Senate Dems reach deal on tentative MTA planBy
The final two pieces of the Democratic puzzle have fallen into place. After closed-door meetings in Albany on Monday, the final two Democratic holdouts in the State Senate — Craig M. Johnson and Brian X. Foley, both of Long Island — have agreed to support the latest iteration of the MTA funding plan.
This plan, according to reports, will generate approximately $1.7 billion in revenue for the beleaguered MTA. It culls this money from a small payroll tax in the counties in and around New York City that receive MTA service, a 50-cent taxi drop-off surcharge and higher fees for car registration and driver’s licenses.
William Neuman and Nicholas Confessore of The Times had more on the back-room politicking that has resulted in something of an MTA funding plan:
The senators said they were swayed by a commitment from Gov. David A. Paterson to reimburse school districts for the cost of a payroll tax that is the centerpiece of the rescue plan.
Mr. Johnson said that after discussing the issue with the majority leader, he was comfortable that “the residents of school districts are going to be protected appropriately when it comes to school taxes.”
Mr. Johnson and Mr. Foley said, however, that their support was contingent on the final wording of the rescue legislation, which is still being negotiated.
“There’s a framework that we believe we have agreed upon,” Mr. Smith said. “However, as I will always tell people, the devil’s in the details.”

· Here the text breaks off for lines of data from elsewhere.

@[simp] theorem State.setByte_frame (s : State) (a : Nat) (v : BitVec 8) :
    (s.setByte a v).pending = s.pending ∧ (s.setByte a v).regs = s.regs ∧ (s.setByte a v).chk = s.chk ∧
    (s.setByte a v).threads = s.threads ∧ (s.setByte a v).engines = s.engines ∧ (s.setByte a v).outlet =
    s.outlet ∧ (s.setByte a v).integ = s.integ ∧ (s.setByte a v).locks = s.locks ∧ (s.setByte a v).channels =
    s.channels ∧ (s.setByte a v).lanes = s.lanes ∧ (s.setByte a v).cores = s.cores ∧ (s.setByte a v).shore =
    s.shore ∧ (s.setByte a v).weirs = s.weirs ∧ (s.setByte a v).groups = s.groups ∧ (s.setByte a v).domains =
    s.domains ∧ (s.setByte a v).cont = s.cont ∧ (s.setByte a v).threadDom = s.threadDom ∧ (s.setByte a
    v).startPc = s.startPc ∧ (s.setByte a v).counters = s.counters ∧ (s.setByte a v).posUnits = s.posUnits ∧
    (s.setByte a v).inlets = s.inlets ∧ (s.setByte a v).conduits = s.conduits ∧ (s.setByte a v).power = s.power
    ∧ (s.setByte a v).boot = s.boot ∧ (s.setByte a v).security = s.security ∧ (s.setByte a v).tap = s.tap ∧
    (s.setByte a v).mbx = s.mbx ∧ (s.setByte a v).copies = s.copies ∧ (s.setByte a v).ports = s.ports ∧
    (s.setByte a v).time = s.time ∧ (s.setByte a v).ticks = s.ticks ∧ (s.setByte a v).soon = s.soon ∧ (s.setByte
    a v).shoreRuns = s.shoreRuns ∧ (s.setByte a v).inReset = s.inReset ∧ (s.setByte a v).test = s.test ∧
    (s.setByte a v).rdata = s.rdata := by
  and_intros <;> rfl

@[simp] theorem State.setSyn_frame (s : State) (k : Nat) (v : BitVec 16) :
    (s.setSyn k v).pending = s.pending ∧ (s.setSyn k v).regs = s.regs ∧ (s.setSyn k v).mem = s.mem ∧ (s.setSyn k
    v).threads = s.threads ∧ (s.setSyn k v).engines = s.engines ∧ (s.setSyn k v).outlet = s.outlet ∧ (s.setSyn k
    v).integ = s.integ ∧ (s.setSyn k v).locks = s.locks ∧ (s.setSyn k v).channels = s.channels ∧ (s.setSyn k
    v).lanes = s.lanes ∧ (s.setSyn k v).cores = s.cores ∧ (s.setSyn k v).shore = s.shore ∧ (s.setSyn k v).weirs
    = s.weirs ∧ (s.setSyn k v).groups = s.groups ∧ (s.setSyn k v).domains = s.domains ∧ (s.setSyn k v).cont =
    s.cont ∧ (s.setSyn k v).threadDom = s.threadDom ∧ (s.setSyn k v).startPc = s.startPc ∧ (s.setSyn k
    v).counters = s.counters ∧ (s.setSyn k v).posUnits = s.posUnits ∧ (s.setSyn k v).inlets = s.inlets ∧
    (s.setSyn k v).conduits = s.conduits ∧ (s.setSyn k v).power = s.power ∧ (s.setSyn k v).boot = s.boot ∧
    (s.setSyn k v).security = s.security ∧ (s.setSyn k v).tap = s.tap ∧ (s.setSyn k v).mbx = s.mbx ∧ (s.setSyn k
    v).copies = s.copies ∧ (s.setSyn k v).ports = s.ports ∧ (s.setSyn k v).time = s.time ∧ (s.setSyn k v).ticks
    = s.ticks ∧ (s.setSyn k v).soon = s.soon ∧ (s.setSyn k v).shoreRuns = s.shoreRuns ∧ (s.setSyn k v).inReset =
    s.inReset ∧ (s.setSyn k v).test = s.test ∧ (s.setSyn k v).rdata = s.rdata := by
  and_intros <;> rfl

Without this funding plan in place, the MTA is prepared to enact a Doomsday budget scenario. Service across the city will be scaled back or eliminated, and the fares will skyrocket by nearly 25 percent. Our precious 30-day Unlimited Ride MetroCards would cost $103.

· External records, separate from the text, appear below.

-- ==== Sys2Proof/Tests/Slice0.lean ====
section
/-! SUPPORT. The model's own tests: for each statement of Obligations.lean a state and operands that meet its hypotheses
(each clause at a boundary of its range), the spec's worked examples as single steps, words of the encoding chapter
decoded, and an ill-formed term for every check of `Instr.wf`. -/

namespace Sys2Proof.Tests

set_option Elab.async false

open Sys2Proof.Machine

/-! ### States to test on -/

/-- The live block after its boot, shore time at the start of tick 6400. -/
def live : State :=
  { (State.reset.setFld .wellStat F.wellStat.step 8) with inReset := false, shoreRuns := true, time := 204800, ticks := 6400 }

/-- A secure host master. -/
def host : Who := .host 1 true true

/-- Several fields set. -/
def sets (s : State) (l : List (Reg × Fld × Nat)) : State := l.foldl (fun s x => s.setFld x.1 x.2.1 x.2.2) s

/-- Engine 0 ON in role 0 with threads 0 to 2 in its map, thread 0 as given. -/
def on (x : Thread) : State :=
  ((sets live [(.engStat 0, F.engStat.state, 2), (.engStat 0, F.engStat.role, 0)]).wr (.engSmapA 0 0) 0x20020100).setThread 0 0 x

/-- A READY supervisor thread with w1 = 7FFF, w2 = 8000, w3 = 3, w8 = 7FFC, w9 = 2. -/
def ready : Thread :=
  { Thread.init 0 with st := .ready, regs := { Regs.zero with w := [(1, 0x7FFF), (2, 0x8000), (3, 3), (8, 0x7FFC), (9, 2)] } }

/-- What `State.Clear` asks, as one decision. -/
def clearB (s : State) (e t : Nat) (o : Op) : Bool :=
  decide (((s.test = none ∧ s.inReset = false) ∧ s.canIssue e t = true ∧ o.wf = true ∧ o.normal = o) ∧
    ((s.thread e t).rep = none ∧ (s.thread e t).cust = none ∧ (s.thread e t).drain = none ∧ (s.thread e t).loads = []) ∧
    (s.thread e t).cmdQueue = [] ∧ ((s.thread e t).haltReq = false ∧ (s.thread e t).stepping = false) ∧
    (s.useSlot e t).fetchInstr e t o (s.thread e t).pc (s.wordsOf e t o (s.thread e t).pc) = (.ok, s.useSlot e t) ∧
    (s.thread e t).hazard o = false ∧ (s.thread e t).parityError o = false ∧ (s.thread e t).bites o = false)

theorem clear_of {s : State} {e t : Nat} {o : Op} (h : clearB s e t o = true) : s.Clear e t o :=
  let ⟨⟨a, b, c, d⟩, ⟨f, g, i, j⟩, k, l, m, n, p, q⟩ := of_decide_eq_true h
  ⟨a, b, c, d, f, g, i, j, k, l, m, n, p, q⟩

theorem clear_all {s : State} {e t : Nat} {l : List Op} (h : l.all (clearB s e t) = true) : ∀ o ∈ l, s.Clear e t o :=
  fun o m => clear_of (List.all_eq_true.mp h o m)

/-! ### Each statement's hypotheses are met together -/

theorem witness_EveryCommandCompletesOutsideTestModes : live.test = none := rfl

theorem witness_TestModesAndResetHoldOtherCommands : ({ live with test := some .lbist } : State).test ≠ none ∧ State.reset.test = none ∧ State.reset.inReset = true ∧
    (∀ env, Instr.warmReset ≠ .resetRelease env) ∧ (∀ l, Instr.warmReset ≠ .lcsChange l) ∧
    (∀ w a d b, Instr.warmReset ≠ .tapDbgacc w a d b) ∧
    Instr.warmReset ∉ [.powerOnReset, .tamper, .tamperDeassert, .tapReset, .tapIdcode, .tapStatus, .tapBypass, .tapWrapsel,
      .tapScanmode, .tapMbist, .tapLbist] := by
  refine ⟨by decide, rfl, rfl, ?_, ?_, ?_, by decide⟩ <;> intros <;> exact nofun

/-- Scan mode with a command queued. -/
def scan : State := { live with test := some .scan, pending := [.tapIdcode] }

theorem scan_inTest : scan.InTest := ⟨by decide, by decide, fun _ => rfl, fun _ _ _ => rfl⟩

theorem witness_TestModeStaysInertAndWiped : scan.InTest ∧ ∃ t, step scan = .next t := ⟨scan_inTest, _, rfl⟩

/-- Debug is open: unprovisioned, sampled. -/
def opened : State := { (sets live [(.wellStat, F.wellStat.lcs, 1)]) with boot := { Boot.init with sampled := true } }

theorem witness_TapInstructionsAndTestModes : opened.testPermitted = true ∧ live.testPermitted = false ∧ live.test = none ∧
    live.debugOpen = false := by decide +kernel

theorem witness_DebugAccessIsAHostAccess : opened.Live ∧ opened.debugOpen = true ∧ 0xFFFFFC < 2 ^ 24 ∧ 0xFFFFFC % 4 = 0 := by
  unfold State.Live; decide +kernel

theorem witness_ResetsGiveResetValues : live.Live ∧ live.integ.bgtSaved = none ∧ live.bit .memTarn F.memTarn.wiping = false ∧
    Reg.topHviol.key ≠ Reg.wellTamp.key := by
  unfold State.Live; decide +kernel

/-- Instructions of every form, with operands at the ends of their ranges. -/
def forms : List Op :=
  [.alu .mov 15 1, .alu .add 1 2, .alu .sub 15 0, .alu .and 1 1, .alu .or 0 15, .alu .xor 2 1, .alu .shl 1 2, .alu .shr 1 2,
   .alu .sar 2 1, .alu .ror 1 3, .alu .neg 1 2, .alu .abs 1 2, .alu .adds 1 1, .alu .subs 2 1, .alu .negs 1 2, .alu .abss 1 2,
   .movi 15 (-32), .addi 1 31, .shift .shl 1 15, .shift .shr 1 0, .shift .sar 2 15, .shift .ror 1 15, .cmpi .seq 1 (-8),
   .cmpi .sne 1 7, .cmpi .slt 1 (-8), .cmpi .sltu 1 15, .branch .eq 1 2 8191, .branch .ne 0 15 (-8192), .branch .lt 1 2 0,
   .branch .ge 1 2 1, .branch .ltu 1 2 2, .branch .geu 2 1 2, .branchI .eq 1 7 8191, .branchI .ne 1 (-8) 0,
   .branchI .lt 1 0 0, .branchI .ge 1 0 0, .branchI .ltu 1 15 0, .branchI .geu 1 0 (-8192), .bz false 0 (-16), .bz true 15 15]

theorem witness_OperationsThatWrap : ∀ o ∈ forms, (on ready).Clear 0 0 o := clear_all (by decide +kernel)

theorem witness_BranchesJumpsAndLink : (∀ o ∈ ([.mts 30 1, .mts 31 15, .mts 29 0] : List Op), (on ready).Clear 0 0 o) ∧
    (on ready).Clear 0 0 (.branch .lt 2 1 8191) ∧ ((0x8000 : Word).toInt < (0x7FFF : Word).toInt) ∧
    ¬(0x7FFF : Word).toInt < (0x8000 : Word).toInt :=
  ⟨clear_all (by decide +kernel), clear_of (by decide +kernel), by decide, by decide⟩

theorem witness_DecodingReadsBackEveryEncoding : (0x3FFF < 2 ^ 14 ∧ 0 < 2 ^ 14) ∧ (Op.branch .lt 0 15 8191).wf = true ∧ (Op.branch .lt 0 15 8191).canonical = true ∧
    (Op.store .pair 7 7 14).canonical = true := by decide

theorem witness_RegisterFileOfAThread : (15 : Nat) ≠ 0 ∧ (0 : Nat) ≠ 15 := by decide

/-- Segment 0 of thread 0: local RAM, its limit the end of the RAM. -/
def seg (s : State) : State :=
  sets s [(.engTsegb 0 0 0, F.engTsegb.read, 1), (.engTsegb 0 0 0, F.engTsegb.write, 1), (.engTsegl 0 0 0, F.engTsegl.limit, 0x8000)]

As The Daily News’ Glenn Blain and Pete Donohue note though, the Senate plan will roll back those hikes and cuts. According to the two reporters, the MTA will increase the base fare to $2.25 instead of $2.50, and monthly MetroCards will cost $88. Meanwhile, the MTA will be able to mainatin the bus and subway routes scheduled for elimination, and service can remain at current levels.
For now, this is something of a victory for transit advocates. The state is, pending passage of this bill, finally providing for a dedicate source of revenue for the MTA. This is not just a one-year stop-gap measure. This payroll tax and taxi surcharge will remain in place in perpetuity.

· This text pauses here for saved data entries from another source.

@[simp] theorem value_numeral (z n : Nat) : R.value (R.numeral z n) = n := by
  induction z with
  | zero =>
    rw [numeral, List.replicate_zero, List.nil_append, value, map_digit_minimal, List.reverse_reverse,
      Nat.ofDigits_digits]
  | succ z ih => rw [numeral_succ, value_cons_char_zero, ih]

/-- The most significant digit of a number is not 0. -/
theorem head?_minimal_ne (n : Nat) : (R.minimal n).head? ≠ some (R.char 0) := by
  intro hhead
  have hdigit := congrArg (Option.map R.digit) hhead
  rw [← List.head?_map, map_digit_minimal, List.head?_reverse, Option.map_some, digit_char_zero] at hdigit
  obtain ⟨hne, hlast⟩ := List.mem_getLast?_eq_getLast hdigit
  exact Nat.getLast_digit_ne_zero R.radix (Nat.digits_ne_nil_iff_ne_zero.mp hne) hlast.symm

@[simp] theorem leadingCount_numeral (z n : Nat) : leadingCount (R.char 0) (R.numeral z n) = z := by
  rw [numeral, leadingCount_replicate_append, (leadingCount_eq_zero_iff _ _).mpr (R.head?_minimal_ne n), Nat.add_zero]

variable {R}

/-- A sequence whose first digit is not 0 is the minimal numeral of its number. -/
theorem minimal_value_cons {c : Byte} {v : List Byte} (hv : ∀ x ∈ c :: v, R.IsChar x) (hc : c ≠ R.char 0) :
    R.minimal (R.value (c :: v)) = c :: v := by
  have hfirst : R.digit c ≠ 0 := fun h0 => hc (by rw [← h0, (hv c List.mem_cons_self).char_digit])
  have hdigits : Nat.digits R.radix (R.value (c :: v)) = ((c :: v).map R.digit).reverse :=
    Nat.digits_ofDigits _ R.one_lt_radix _ (digit_lt_of_mem hv) (by simpa using hfirst)
  rw [minimal, hdigits, List.map_reverse, List.reverse_reverse,
    map_map_of_leftInverse fun x hx => (hv x hx).char_digit]

/-- A sequence of characters is the numeral of its number with its leading zeros. -/
theorem numeral_of_value {v : List Byte} (hv : ∀ c ∈ v, R.IsChar c) :
    R.numeral (leadingCount (R.char 0) v) (R.value v) = v := by
  induction v with
  | nil => simp [numeral, minimal, value, leadingCount]
  | cons c v ih =>
    by_cases hc : c = R.char 0
    · rw [hc, leadingCount_cons_self, value_cons_char_zero, numeral_succ, ih fun x hx => hv x (List.mem_cons_of_mem _ hx)]
    · rw [leadingCount_cons_of_ne hc, numeral, List.replicate_zero, List.nil_append, minimal_value_cons hv hc]

/-- A larger radix needs no more digits. -/
theorem length_numeral_le {S : RadixCode} (h : R.radix ≤ S.radix) (z n : Nat) :
    (S.numeral z n).length ≤ (R.numeral z n).length := by
  have hdigits : (Nat.digits S.radix n).length ≤ (Nat.digits R.radix n).length :=
    (Nat.digits_length_le_iff S.one_lt_radix n).mpr
      ((Nat.lt_base_pow_length_digits R.one_lt_radix).trans_le (Nat.pow_le_pow_left h _))
  simpa [numeral, minimal] using hdigits

end RadixCode

/-! ### The two radices of the codec -/

/-- Bytes as the digits of radix 256. -/
def radix256 : RadixCode where
  radix := 256
  char := BitVec.ofNat 8
  digit := BitVec.toNat
  one_lt_radix := by decide
  digit_char _ hd := Nat.mod_eq_of_lt hd

/-- The characters of ALPHA as the digits of radix 58 (R190). -/
def radix58 : RadixCode where
  radix := 58
  char := alphaByte
  digit := alphaIndex
  one_lt_radix := by decide
  digit_char := by decide

theorem radix256_isChar (c : Byte) : radix256.IsChar c := ⟨c.toNat, c.isLt, BitVec.ofNat_toNat 8 c⟩

theorem radix58_isChar_iff (c : Byte) : radix58.IsChar c ↔ inAlpha c := by
  rw [← contains_alpha_iff, List.contains_iff_mem, List.mem_iff_getElem]
  constructor
  · rintro ⟨d, hd, rfl⟩
    exact ⟨d, hd, (List.getD_eq_getElem alpha 0 hd).symm⟩
  · rintro ⟨d, hd, rfl⟩
    exact ⟨d, hd, List.getD_eq_getElem alpha 0 hd⟩

/-- R190's table gives the digits of ALPHA. -/
theorem digit58_eq (c : Byte) : digit58 c = radix58.digit c := by
  decide +kernel +revert

theorem bytesValue_eq_value (b : List Byte) : bytesValue b = radix256.value b := bytesValue_eq b

theorem charsValue_eq_value (v : List Byte) : charsValue v = radix58.value v := by
  simp only [charsValue, digit58_eq]
  exact positionalSum_eq_ofDigits _ _ _

/-- The encoding is D's number in radix 58, its zero bytes kept: the loop of R191 has the turns it needs. -/
theorem b58enc_eq (b : List Byte) : b58enc b = radix58.numeral (leadingCount 0x00 b) (radix256.value b) := by
  have hturns : radix256.value b < 58 ^ (2 * b.length) := by
    calc radix256.value b < 256 ^ b.length := RadixCode.value_lt fun c _ => radix256_isChar c
      _ ≤ (58 ^ 2) ^ b.length := Nat.pow_le_pow_left (by decide) _
      _ = 58 ^ (2 * b.length) := (Nat.pow_mul ..).symm
  rw [RadixCode.numeral, ← radix58.map_char_digitsBE hturns, ← radix256.foldl_eq_value]
  rfl

/-- The decoding is the characters' number in radix 256, their '1's kept: the loop of R193 has the turns it needs. -/
theorem b58dec_eq {v : List Byte} (hv : ∀ c ∈ v, radix58.IsChar c) :
    b58dec v = radix256.numeral (leadingCount 0x31 v) (radix58.value v) := by
  have hturns : radix58.value v < 256 ^ v.length :=
    (RadixCode.value_lt hv).trans_le (Nat.pow_le_pow_left (by decide) _)
  rw [RadixCode.numeral, ← radix256.map_char_digitsBE hturns, ← radix58.foldl_eq_value]
  rfl

/-! ### What an encoding and a decoding keep (R191, R193) -/

theorem isChar_of_mem_b58enc (b : List Byte) : ∀ c ∈ b58enc b, radix58.IsChar c :=
  b58enc_eq b ▸ radix58.isChar_of_mem_numeral

theorem value_b58enc (b : List Byte) : radix58.value (b58enc b) = radix256.value b := by
  rw [b58enc_eq, RadixCode.value_numeral]

theorem leadingCount_b58enc (b : List Byte) : leadingCount 0x31 (b58enc b) = leadingCount 0x00 b :=
  b58enc_eq b ▸ radix58.leadingCount_numeral _ _

section
variable {v : List Byte} (hv : ∀ c ∈ v, radix58.IsChar c)
include hv

theorem value_b58dec : radix256.value (b58dec v) = radix58.value v := by
  rw [b58dec_eq hv, RadixCode.value_numeral]

theorem leadingCount_b58dec : leadingCount 0x00 (b58dec v) = leadingCount 0x31 v :=
  b58dec_eq hv ▸ radix256.leadingCount_numeral _ _

theorem length_b58dec_le : (b58dec v).length ≤ v.length := by
  have hle := RadixCode.length_numeral_le (R := radix58) (S := radix256) (by decide) (leadingCount 0x31 v)
    (radix58.value v)
  have hself : radix58.numeral (leadingCount 0x31 v) (radix58.value v) = v := RadixCode.numeral_of_value hv
  rwa [← b58dec_eq hv, hself] at hle

theorem b58enc_b58dec : b58enc (b58dec v) = v := by
  rw [b58enc_eq, value_b58dec hv, leadingCount_b58dec hv]
  exact RadixCode.numeral_of_value hv

end

theorem b58dec_b58enc (b : List Byte) : b58dec (b58enc b) = b := by
  rw [b58dec_eq (isChar_of_mem_b58enc b), value_b58enc, leadingCount_b58enc]
  exact RadixCode.numeral_of_value fun c _ => radix256_isChar c

/-! ### The laws and the commands (R192, R194 to R196) -/

/-- Settles O34: a sequence is the one numeral with its number and its leading zeros, and both directions keep them. -/
theorem b58RoundTrips : Obligations.B58RoundTrips := by
  unfold Obligations.B58RoundTrips
  simp only [← radix58_isChar_iff]
  exact ⟨fun b => ⟨isChar_of_mem_b58enc b, b58dec_b58enc b⟩, fun v hv => b58enc_b58dec hv⟩

/-- Settles O35: the encoding is that many '1' and a numeral without a leading zero digit. -/
theorem b58KeepsLeadingZeros : Obligations.B58KeepsLeadingZeros := by
  unfold Obligations.B58KeepsLeadingZeros
  intro b
  refine ⟨?_, ?_, fun h => ?_, leadingCount_b58enc b⟩
  · simp only [b58enc, List.length_append, List.length_replicate]
    omega
  · simp [b58enc]
  · rw [← leadingCount_eq_zero_iff, leadingCount_b58enc, h]

/-- Settles O26: the rule's output, and what an encoding keeps. -/
theorem b58EncodeWritesTheString : Obligations.B58EncodeWritesTheString := by
  unfold Obligations.B58EncodeWritesTheString
  intro s hs hopt hfit hlen
  obtain ⟨t, ht, hsucc, hout, hframe⟩ := exec_of_out hs (ruleOf_b58Encode hfit hopt) hlen
  refine ⟨t, ht, hsucc, hout, fun c hc => ?_, ?_, leadingCount_b58enc _, hframe⟩
  · rw [digit58_eq]
    exact (isChar_of_mem_b58enc _ c hc).digit_lt
  · rw [charsValue_eq_value, bytesValue_eq_value, value_b58enc]

/-- Settles O27: the rule's output, and what a decoding keeps. -/
theorem b58DecodeWritesTheBytes : Obligations.B58DecodeWritesTheBytes := by
  unfold Obligations.B58DecodeWritesTheBytes
  intro s hs hopt hfit halpha
  have hchars : ∀ c ∈ s.regionD, radix58.IsChar c := fun c hc => (radix58_isChar_iff c).mpr (halpha c hc)
  refine ⟨length_regionD s ▸ length_b58dec_le hchars, fun hlen => ?_⟩
  obtain ⟨t, ht, hsucc, hout, hframe⟩ := exec_of_out hs (ruleOf_b58Decode hfit hopt halpha) hlen
  refine ⟨t, ht, hsucc, hout, ?_, leadingCount_b58dec hchars, hframe⟩
  rw [bytesValue_eq_value, charsValue_eq_value, value_b58dec hchars]

end Sys2Proof.Machine
end

section
/-! PROOFS. The secp256k1 public-key unit (43_secp256k1.md): doubling and adding computes the multiple of the curve's
group (R211), so G's order is read off one evaluation (R214); what EC_PUBKEY rejects and writes (R213, R214). -/

namespace Sys2Proof.Machine

/-! ### The multiples of a point (R211) -/

section
variable [Fact (Nat.Prime fieldPrime)]

theorem represents_infinity_iff {Q : curve.Point} : Represents .infinity Q ↔ Q = 0 := Iff.rfl

theorem represents_zero_iff {P : Point} : Represents P 0 ↔ P = .infinity :=
  ⟨fun h => represents_injective h rfl, fun h => h ▸ rfl⟩

/-- The sum of `k` terms is the multiple of the curve's group. -/
theorem represents_pointSmul {P : Point} {Q : curve.Point} (h : Represents P Q) (k : Nat) :
    Represents (pointSmul k P) (k • Q) := by
  induction k with
  | zero => exact zero_nsmul Q
  | succ k ih =>
    rw [succ_nsmul]
    exact represents_pointAdd ih h

theorem pointSmul_eq_infinity_iff {P : Point} {Q : curve.Point} (h : Represents P Q) {k : Nat} :
    pointSmul k P = .infinity ↔ k • Q = 0 := by
  have hk := represents_pointSmul h k
  constructor
  · intro hinf
    rwa [hinf, represents_infinity_iff] at hk
  · intro hzero
    rwa [hzero, represents_zero_iff] at hk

However, all is not well with the MTA and this plan. As it stands right now, this plan will generate around $1.76 billion for the transit system. With a projected deficit this year of $1.8 billion and a projected deficit of over $2 billion for 2010, this new money will be just enough for the MTA to get by. I’ll examine the capital funding issues later today, but prospects are hazy, at best, for the MTA’s state of good repair program and its expansion plans.
Politically, for now, this move will reassure the voting public in New York that the State Senate is keeping an eye on transit. I don’t really trust that eye, and I don’t really see our legislature dedicated to a long-term solution. Today, though, Doomsday is one step closer to being one step further away.